Implementation of Full Text Search in PostgreSQL 13

4 years ago SETHA THAY 5383

INTRODUCTION

Full-Text Search (FTS) is a method used by search engines to find results in a database. It can be utilized to bootstrap search results on websites like e-commerces, newspapers, blogs, and more. It provides the capability to identify natural-language documents that satisfy a query, and optionally to sort them by relevance to the query.

Specifically, FTS obtains documents, which are database entities containing textual data, that don’t perfectly match the search criteria. This means that when a user searches for “cats and dogs “, an application backed by FTS is able to return results that contain words separately (just “cats” or “dogs”), contain the words in a different order (“dogs and cats”), or contain variants of the words (“cat” or “dog”).

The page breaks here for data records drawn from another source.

-- ==== Sys2Proof/Laws/Memory.lean ====
section
/-! SUPPORT. What reads see after writes, and that every memory operation keeps the canonical form. -/

namespace Sys2Proof.Machine

open Sys2Proof

/-! ### One byte -/

theorem Memory.read_write_same (m : Memory) (a : Nat) (b : Byte) : (m.write a b).read a = some b := by
  induction m with
  | nil => simp [Memory.write, Memory.read]
  | cons c m ih =>
    obtain ⟨a', b'⟩ := c
    unfold Memory.write
    split_ifs with h1 h2
    · simp [Memory.read]
    · simp [Memory.read]
    · have h3 : a' ≠ a := fun h => h2 h.symm
      simp [Memory.read, h3, ih]

theorem Memory.read_write_other (m : Memory) {a x : Nat} (b : Byte) (h : x ≠ a) :
    (m.write a b).read x = m.read x := by
  have h' : a ≠ x := fun e => h e.symm
  induction m with
  | nil => simp [Memory.write, Memory.read, h']
  | cons c m ih =>
    obtain ⟨a', b'⟩ := c
    unfold Memory.write
    split_ifs with h1 h2
    · simp [Memory.read, h']
    · subst h2; simp [Memory.read, h']
    · simp [Memory.read, ih]

theorem Memory.mem_write {m : Memory} {a : Nat} {b : Byte} {c : Host.Cell} (h : c ∈ m.write a b) :
    c = (a, b) ∨ c ∈ m := by
  induction m with
  | nil => simpa [Memory.write] using h
  | cons d m ih =>
    obtain ⟨a', b'⟩ := d
    unfold Memory.write at h
    split_ifs at h with h1 h2
    · simpa using h
    · subst h2
      rcases List.mem_cons.1 h with h | h
      · exact .inl h
      · exact .inr (List.mem_cons_of_mem _ h)
    · rcases List.mem_cons.1 h with h | h
      · exact .inr (h ▸ List.mem_cons_self)
      · exact (ih h).imp id (List.mem_cons_of_mem _)

/-- A write keeps the canonical form. -/
theorem Memory.write_wf {m : Memory} (hm : m.wf) {a : Nat} (ha : a < addressSpace) (b : Byte) : (m.write a b).wf := by
  obtain ⟨hs, hr⟩ := hm
  refine ⟨?_, fun c hc => ?_⟩
  · induction m with
    | nil => simp [Memory.write]
    | cons d m ih =>
      obtain ⟨a', b'⟩ := d
      simp only [List.map_cons, List.pairwise_cons, List.mem_map] at hs
      have hlo : ∀ x ∈ m, a' < x.1 := fun x hx => hs.1 _ ⟨x, hx, rfl⟩
      unfold Memory.write
      split_ifs with h1 h2
      · simp only [List.map_cons, List.pairwise_cons, List.mem_cons, List.mem_map]
        refine ⟨?_, fun y hy => ?_, hs.2⟩
        · rintro y (rfl | ⟨x, hx, rfl⟩)
          · exact h1
          · exact Nat.lt_trans h1 (hlo x hx)
        · obtain ⟨x, hx, rfl⟩ := hy; exact hlo x hx
      · subst h2
        simp only [List.map_cons, List.pairwise_cons, List.mem_map]
        exact ⟨fun y hy => by obtain ⟨x, hx, rfl⟩ := hy; exact hlo x hx, hs.2⟩
      · simp only [List.map_cons, List.pairwise_cons, List.mem_map]
        refine ⟨fun y hy => ?_, ih hs.2 fun c hc => hr c (List.mem_cons_of_mem _ hc)⟩
        obtain ⟨x, hx, rfl⟩ := hy
        rcases Memory.mem_write hx with rfl | hx
        · simp only; omega
        · exact hlo x hx
  · rcases Memory.mem_write hc with rfl | hc
    · exact ha
    · exact hr c hc

/-- In a canonical memory, writing a byte that is already there changes nothing (R40). -/
theorem Memory.write_read {m : Memory} (hm : m.wf) {a : Nat} {b : Byte} (h : m.read a = some b) : m.write a b = m := by
  induction m with
  | nil => simp [Memory.read, Memory.unlisted] at h
  | cons d m ih =>
    obtain ⟨a', b'⟩ := d
    obtain ⟨hs, hr⟩ := hm
    simp only [List.map_cons, List.pairwise_cons, List.mem_map] at hs
    have hlo : ∀ x ∈ m, a' < x.1 := fun x hx => hs.1 _ ⟨x, hx, rfl⟩
    have hwf : Memory.wf m := ⟨hs.2, fun c hc => hr c (List.mem_cons_of_mem _ hc)⟩
    by_cases e : a' = a
    · subst e
      simp only [Memory.read, if_true, Option.some.injEq] at h
      simp [Memory.write, h]
    · simp only [Memory.read, if_neg e] at h
      have hmem : ∃ x ∈ m, x.1 = a := by
        clear ih hs hr hlo hwf
        induction m with
        | nil => simp [Memory.read, Memory.unlisted] at h
        | cons y m ih2 =>
          obtain ⟨ya, yb⟩ := y
          by_cases ey : ya = a
          · exact ⟨_, List.mem_cons_self, ey⟩
          · simp only [Memory.read, if_neg ey] at h
            obtain ⟨x, hx, hxa⟩ := ih2 h
            exact ⟨x, List.mem_cons_of_mem _ hx, hxa⟩
      obtain ⟨x, hx, rfl⟩ := hmem
      have hlt := hlo x hx
      have h1 : ¬ x.1 < a' := by omega
      have h2 : ¬ x.1 = a' := by omega
      simp [Memory.write, h1, h2, ih hwf h]

/-! ### Several bytes -/

/-- A store of bytes succeeds exactly when it stays in the 32-bit space. -/
theorem Memory.storeBytes_isSome (m : Memory) (a : Nat) (bs : List Byte) :
    (m.storeBytes a bs).isSome = true ↔ (bs = [] ∨ a + bs.length ≤ addressSpace) := by
  induction bs generalizing m a with
  | nil => simp [Memory.storeBytes]
  | cons b bs ih =>
    unfold Memory.storeBytes
    split_ifs with h
    · rw [ih]
      cases bs with
      | nil => simp; omega
      | cons c cs => simp; omega
    · simp; omega

/-- Everything a store of bytes does: the bytes stand at `a` and up, every other byte is as before, and the canonical form
is kept. -/
theorem Memory.storeBytes_spec {m m' : Memory} {a : Nat} {bs : List Byte} (h : m.storeBytes a bs = some m') :
    (∀ k (hk : k < bs.length), m'.read (a + k) = some bs[k]) ∧
    (∀ x, x < a ∨ a + bs.length ≤ x → m'.read x = m.read x) ∧
    (m.wf → m'.wf) := by
  induction bs generalizing m a with
  | nil =>
    cases h
    exact ⟨fun k hk => absurd hk (by simp), fun _ _ => rfl, id⟩
  | cons b bs ih =>
    unfold Memory.storeBytes at h
    split_ifs at h with ha
    obtain ⟨h1, h2, h3⟩ := ih h
    refine ⟨fun k hk => ?_, fun x hx => ?_, fun hm => h3 (Memory.write_wf hm ha b)⟩
    · cases k with
      | zero =>
        rw [Nat.add_zero, h2 a (.inl (by omega)), Memory.read_write_same]
        rfl
      | succ k =>
        have := h1 k (by simpa using hk)
        rw [show a + (k + 1) = a + 1 + k by omega, this]
        rfl
    · simp only [List.length_cons] at hx
      rw [h2 x (by omega), Memory.read_write_other m b (by omega)]

/-- A store of bytes that are already there changes nothing. -/
theorem Memory.storeBytes_same {m : Memory} (hm : m.wf) {a : Nat} {bs : List Byte}
    (hfit : bs = [] ∨ a + bs.length ≤ addressSpace)
    (h : ∀ k (hk : k < bs.length), m.read (a + k) = some bs[k]) : m.storeBytes a bs = some m := by
  induction bs generalizing a with
  | nil => rfl
  | cons b bs ih =>
    have h0 : m.read a = some b := h 0 (by simp)
    have hlen : a + (bs.length + 1) ≤ addressSpace := by simpa using hfit
    have hb : a < addressSpace := by omega
    rw [Memory.storeBytes, if_pos hb, Memory.write_read hm h0]
    refine ih (.inr (by omega)) fun k hk => ?_
    have := h (k + 1) (by simpa using hk)
    rw [show a + 1 + k = a + (k + 1) by omega, this]
    rfl

/-- A read of bytes is their list when each has a value. -/
theorem Memory.readBytes_eq_some {m : Memory} {a n : Nat} {bs : List Byte} :
    m.readBytes a n = some bs ↔ bs.length = n ∧ ∀ k (hk : k < bs.length), m.read (a + k) = some bs[k] := by
  induction n generalizing a bs with
  | zero => cases bs <;> simp [Memory.readBytes]
  | succ n ih =>
    unfold Memory.readBytes
    constructor
    · intro h
      split at h
      case h_1 b cs hb hcs =>
        cases h
        obtain ⟨h1, h2⟩ := ih.1 hcs
        refine ⟨by simp [h1], fun k hk => ?_⟩
        cases k with
        | zero => simpa using hb
        | succ k =>
          have := h2 k (by simpa using hk)
          rw [show a + (k + 1) = a + 1 + k by omega, this]
          rfl
      case h_2 => cases h
    · rintro ⟨h1, h2⟩
      cases bs with
      | nil => simp at h1
      | cons b cs =>
        have hb : m.read a = some b := h2 0 (by simp)
        have hcs : m.readBytes (a + 1) n = some cs := ih.2 ⟨by simpa using h1, fun k hk => by
          have := h2 (k + 1) (by simpa using hk)
          rw [show a + 1 + k = a + (k + 1) by omega, this]
          rfl⟩
        simp [hb, hcs]

/-- Reads of bytes agree where each byte agrees. -/
theorem Memory.readBytes_congr {m m' : Memory} {a n : Nat} (h : ∀ x, a ≤ x → x < a + n → m'.read x = m.read x) :
    m'.readBytes a n = m.readBytes a n := by
  induction n generalizing a with
  | zero => rfl
  | succ n ih =>
    unfold Memory.readBytes
    rw [h a (by omega) (by omega), ih fun x h1 h2 => h x (by omega) (by omega)]

/-! ### One 64-bit word (R10, R39) -/

theorem Memory.read64_congr {m m' : Memory} {a : Nat} (h : ∀ x, a ≤ x → x < a + 8 → m'.read x = m.read x) :
    m'.read64 a = m.read64 a := by
  rw [Memory.read64, Memory.readBytes_congr h, Memory.read64]

/-- A 64-bit read gives `v` exactly when each of the eight bytes is that of `v`. -/
theorem Memory.read64_eq_some {m : Memory} {a : Nat} {v : Descriptor} :
    m.read64 a = some v ↔ m.readBytes a 8 = some (bytesLE 8 v.toNat) := by
  unfold Memory.read64
  constructor
  · intro h
    obtain ⟨bs, hbs, rfl⟩ := Option.map_eq_some_iff.1 h
    have hl : bs.length = 8 := (Memory.readBytes_eq_some.1 hbs).1
    have hlt : leNat bs < 2 ^ 64 := by have := leNat_lt bs; rw [hl] at this; exact this
    rw [hbs, BitVec.toNat_ofNat, Nat.mod_eq_of_lt hlt, ← hl, bytesLE_leNat]
  · intro h
    rw [h, Option.map_some, leNat_bytesLE_toNat v (by norm_num), BitVec.ofNat_toNat, BitVec.setWidth_eq]

/-- `MemWrite` succeeds exactly when the eight bytes are in the 32-bit space. -/
theorem Memory.write64_isSome (m : Memory) (a : Nat) (v : Descriptor) :
    (m.write64 a v).isSome = true ↔ a + 8 ≤ addressSpace := by
  rw [Memory.write64, Memory.storeBytes_isSome, length_bytesLE]
  simp [bytesLE]

/-- Everything `MemWrite` does. -/
theorem Memory.write64_spec {m m' : Memory} {a : Nat} {v : Descriptor} (h : m.write64 a v = some m') :
    m'.read64 a = some v ∧ (∀ x, x < a ∨ a + 8 ≤ x → m'.read x = m.read x) ∧ (m.wf → m'.wf) := by
  obtain ⟨h1, h2, h3⟩ := Memory.storeBytes_spec h
  refine ⟨Memory.read64_eq_some.2 (Memory.readBytes_eq_some.2 ⟨by simp, h1⟩), fun x hx => h2 x (by simpa using hx), h3⟩

/-- The same word written again changes nothing (R40). -/
theorem Memory.write64_same {m : Memory} (hm : m.wf) {a : Nat} {v : Descriptor} (hfit : a + 8 ≤ addressSpace)
    (h : m.read64 a = some v) : m.write64 a v = some m :=
  Memory.storeBytes_same hm (.inr (by simpa using hfit))
    (Memory.readBytes_eq_some.1 (Memory.read64_eq_some.1 h)).2

/-- Memory after reset is canonical. -/
theorem reset_mem_wf : State.reset.mem.wf := by decide

end Sys2Proof.Machine
end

This gives applications an advantage in guessing what the user means and returning more relevant results faster.

Using FTS, you can build a more powerful text search engine without introducing extra dependencies on more advanced tools. In this document, we will use PostgreSQL 13 to store 10,000 rows of data to query using FTS and select only the best matches. As the final step, we will implement some performance improvements for full-text search queries.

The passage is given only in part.